Очень жаль, но у меня есть основания опасаться, что тот офицер – не самый большой любитель цирка и запросто способен отправить на тот свет величайшего мима. А ведь вы, герр Барон, – величайший мим. Я вас прекрасно понимаю. Будучи гуманистом, я в конечном счете полностью с вами согласен: человек – нечто большее, чем то, что с ним происходит. Нечто большее, чем то, что он делает. Ничто не может осквернить его – ни концентрационные лагеря, ни нищета, ни невежество. Он всегда чист. Человеческое лицо – оно всегда остается незапятнанным и чистым.
Барон сдержал легкую отрыжку.
В этот момент распахнулась дверь и на пороге столовой появился посол – он попросил их присоединиться к его гостям.
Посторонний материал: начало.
-- ==== Sys2Proof/Safety.lean ====
section
/-! DEFINITION. What every reachable state satisfies, in the terms the statements use. -/

namespace Sys2Proof.Machine

/-- The code table's invariant in the words of 10_state.md R45: T1 to T5, and no valid entry beyond TABLE_DEPTH. -/
structure TableInvariant (c : Config) (t : Table) : Prop where
  depth : ∀ i, (entryAt t i).valid = true → i < c.tableDepth
  t1 : ∀ i, (entryAt t i).valid = true → 1 ≤ (entryAt t i).len.toNat ∧ (entryAt t i).len.toNat ≤ c.maxLen
  t2 : ∀ i, (entryAt t i).valid = true → (entryAt t i).code.toNat < 2 ^ (entryAt t i).len.toNat
  t3 : ∀ i j, i ≠ j → (entryAt t i).valid = true → (entryAt t j).valid = true → (entryAt t i).sym ≠ (entryAt t j).sym
  t4 : ∀ i j, i ≠ j → (entryAt t i).valid = true → (entryAt t j).valid = true →
    entryInPrefix (entryAt t i) (entryAt t j) = false
  t5 : ∀ i, (entryAt t i).valid = false → entryAt t i = Entry.empty

/-- The invariant of the machine: the build is legal, every register is in its range, and the mode, the flags and the
bit sequences agree. -/
structure Inv (s : State) : Prop where
  /-- The build is legal (00_scope.md R7). -/
  config : Config.wf s.config
  /-- The code table meets T1 to T5 (10_state.md R45). -/
  table : Table.wf s.config s.table
  /-- A ROM table is its image (40_table.md R137). -/
  rom : s.config.tableRom = true → s.table = s.config.tableInit
  /-- PBUF's list is canonical and inside the buffer (10_state.md R51). -/
  pbuf : Memory.wf s.pbuf ∧ ∀ p ∈ s.pbuf, p.1 < s.config.pbufBytes
  /-- ARG_SYM and DEC_SYM hold SW bits (10_state.md R39, R49). -/
  argSym : s.argSym.toNat < 2 ^ s.config.symBits
  decSym : s.decSym.toNat < 2 ^ s.config.symBits
  /-- PKT_LEN is at most PBUF_BYTES (10_state.md R43). -/
  pktLen : s.pktLen.toNat ≤ s.config.pbufBytes
  /-- EBITS and DBITS fit the buffer (10_state.md R52, R53), and DBITS is whole bytes. -/
  ebits : s.ebits.length ≤ s.config.capBits
  dbits : s.dbits.length ≤ s.config.capBits ∧ 8 ∣ s.dbits.length
  /-- DEC_POS is inside DBITS (10_state.md R50). -/
  decPos : s.decPos.toNat ≤ s.dbits.length
  /-- SYM_COUNT is at most 8*PBUF_BYTES (10_state.md R58). -/
  symCount : s.symCount.toNat ≤ s.config.capBits
  /-- In ENCODING, EBITS holds the sentinel and at least one bit for each symbol, and the flags are 0 (41_encoder.md
  R161, R162). -/
  encoding : s.mode = .encoding →
    s.ebits.head? = some true ∧ s.symCount.toNat < s.ebits.length ∧ s.symValid = false ∧ s.done = false
  /-- In DECODING, the sentinel and at least one bit for each symbol lie before DEC_POS, and DONE is 0 (42_decoder.md
  R192, R193). -/
  decoding : s.mode = .decoding → s.symCount.toNat < s.decPos.toNat ∧ s.done = false
  /-- SYM_VALID is 1 only in DECODING (10_state.md R60). -/
  symValid : s.symValid = true → s.mode = .decoding

/-- The encoded payload of 41_encoder.md R164: the sentinel, then each symbol's codeword in order. -/
def encodedPayload (t : Table) (syms : List Word) : Bits :=
  true :: syms.flatMap (fun x => codeword (entryAt t ((symLookup t x).getD 0)))

/-- The host's accesses of one encode (41_encoder.md R160): ENC_START, one `put` per symbol, ENC_FINISH. -/
def encodeEvents (syms : List Word) : List HostEvent :=
  cmd .encStart :: (syms.flatMap put ++ [cmd .encFinish])

/-- The host's accesses of one decode of `m` symbols (42_decoder.md R196): DEC_START, `m` times DEC_NEXT with STATUS and
DEC_SYM read after it, and the DEC_NEXT that reports the end, with STATUS read after it. -/
def decodeEvents (m : Nat) : List HostEvent :=
  cmd .decStart :: ((List.replicate m [cmd .decNext, rd .status, rd .decSym]).flatten ++ [cmd .decNext, rd .status])

/-- A safe state: the next step has a next state, neither a fault nor a refusal. -/
def Safe (s : State) : Prop := ∃ t, step s = .next t

end Sys2Proof.Machine
end

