-- ==== Sys2Proof/Tests/Slice0.lean ====
section
/-! SUPPORT. Tests of the model. Expected results come from spec/95_test_vectors.md and the rules named beside each test,
never from the model. The last part gives, for each statement with hypotheses, a state and operands that meet them. -/

namespace Sys2Proof.Machine.Tests

/-! ## Small states -/

/-- The table T_S (95_test_vectors.md, Conventions): A = "1", B = "00", C = "010", D = "011". -/
def tS : Table :=
  [(0, ⟨true, 0x41#32, 1#6, 0x1#32⟩), (1, ⟨true, 0x42#32, 2#6, 0x0#32⟩),
   (2, ⟨true, 0x43#32, 3#6, 0x2#32⟩), (3, ⟨true, 0x44#32, 3#6, 0x3#32⟩)]

/-- S0 with T_S loaded. -/
def sIdle : State := { State.reset with table := tS }

/-- After ENC_START. -/
def sEnc : State := { sIdle with mode := .encoding, ebits := [true] }

/-- EBITS of the source scenario (95_test_vectors.md 1.2): "11111000000010010011". -/
def payload : Bits :=
  [true, true, true, true, true, false, false, false, false, false, false, false, true, false, false, true, false, false,
   true, true]

/-- After the ten ENC_PUTs of AAAABBBCCD. -/
def sTen : State := { sIdle with mode := .encoding, ebits := payload, symCount := 10#32, argSym := 0x44#32 }

/-- The packet 0F 80 93 in PBUF, IDLE. -/
def sPkt : State := { sIdle with pbuf := [(0, 0x0F#8), (1, 0x80#8), (2, 0x93#8)], pktLen := 3#32 }

/-- After DEC_START of that packet. -/
def sDec : State :=
  { sPkt with mode := .decoding, dbits := [false, false, false, false] ++ payload, decPos := 5#32 }

/-- After its last symbol. -/
def sEnd : State := { sDec with decPos := 24#32, symCount := 10#32, symValid := true }

/-- The ROM build of 95_test_vectors.md 2.3: T[0] = A:"1", T[1] = B:"0". -/
def tRom : Table := [(0, ⟨true, 0x41#32, 1#6, 0x1#32⟩), (1, ⟨true, 0x42#32, 1#6, 0x0#32⟩)]

def sRom : State :=
  { State.reset with config := { Config.default with tableRom := true, tableInit := tRom }, table := tRom }

/-- The operands of `tblw i, s, c, l` in place. -/
def operands (i : BitVec 16) (s c : Word) (l : BitVec 6) (t : State) : State :=
  { t with tblIdx := i, argSym := s, argCode := c, tblLen := l }

/-- The state a command or a step leaves, if it leaves one. -/
def after : Host.Outcome State Fault Refusal → Option State
  | .next t => some t
  | .fault _ => none
  | .refused _ => none

/-- The STATUS word the host reads after a command. -/
def statusAfter (i : Instr) (s : State) : Option Word := (after (exec i s)).map statusWord

/-- The state after one event. -/
def stepOn (ev : HostEvent) (s : State) : Option State := after (step { s with hostIn := [ev] })

/-- What one read returns. -/
def readBack (ev : HostEvent) (s : State) : Option (List Word) := (stepOn ev s).map (·.hostOut)

/-! ## Decoding: the twelve words of 30_encoding.md R100 and R101, reserved field and opcode bit by bit -/

theorem test_decode_control :
    decode (0#24 ++ 0b00000000#8) = .ok .nop ∧ decode (0#24 ++ 0b11110000#8) = .ok .abort ∧
    decode (0#24 ++ 0b11111111#8) = .ok .softReset := by decide

theorem test_decode_table :
    decode (0#24 ++ 0b00000001#8) = .ok .tblClear ∧ decode (0#24 ++ 0b00000010#8) = .ok .tblWrite ∧
    decode (0#24 ++ 0b00000011#8) = .ok .tblRead ∧ decode (0#24 ++ 0b00000100#8) = .ok .tblInvalidate := by decide

theorem test_decode_encoder :
    decode (0#24 ++ 0b00010000#8) = .ok .encStart ∧ decode (0#24 ++ 0b00010001#8) = .ok .encPut ∧
    decode (0#24 ++ 0b00010010#8) = .ok .encFinish := by decide

theorem test_decode_decoder :
    decode (0#24 ++ 0b00100000#8) = .ok .decStart ∧ decode (0#24 ++ 0b00100001#8) = .ok .decNext := by decide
Радецки призадумался: так ли уж естественно это предложение, вроде бы вполне соответствующее лучшим испанским традициям, не питает ли посол тайной надежды на то, что Альмайо, убоявшись проиграть в этой дуэли по части элегантности и хороших манер, после ужина встанет, поблагодарит хозяина за гостеприимство, поклонится дамам, раскурит сигару и шагнет навстречу смерти. Если так, то посол, мягко выражаясь, переоценивает степень влияния благородных испанских традиций на индейцев-кужонов. Хотя не исключено, что всему причиной некоторые угрызения совести – может, посол припомнил, сколько обедов он съел за столом Альмайо.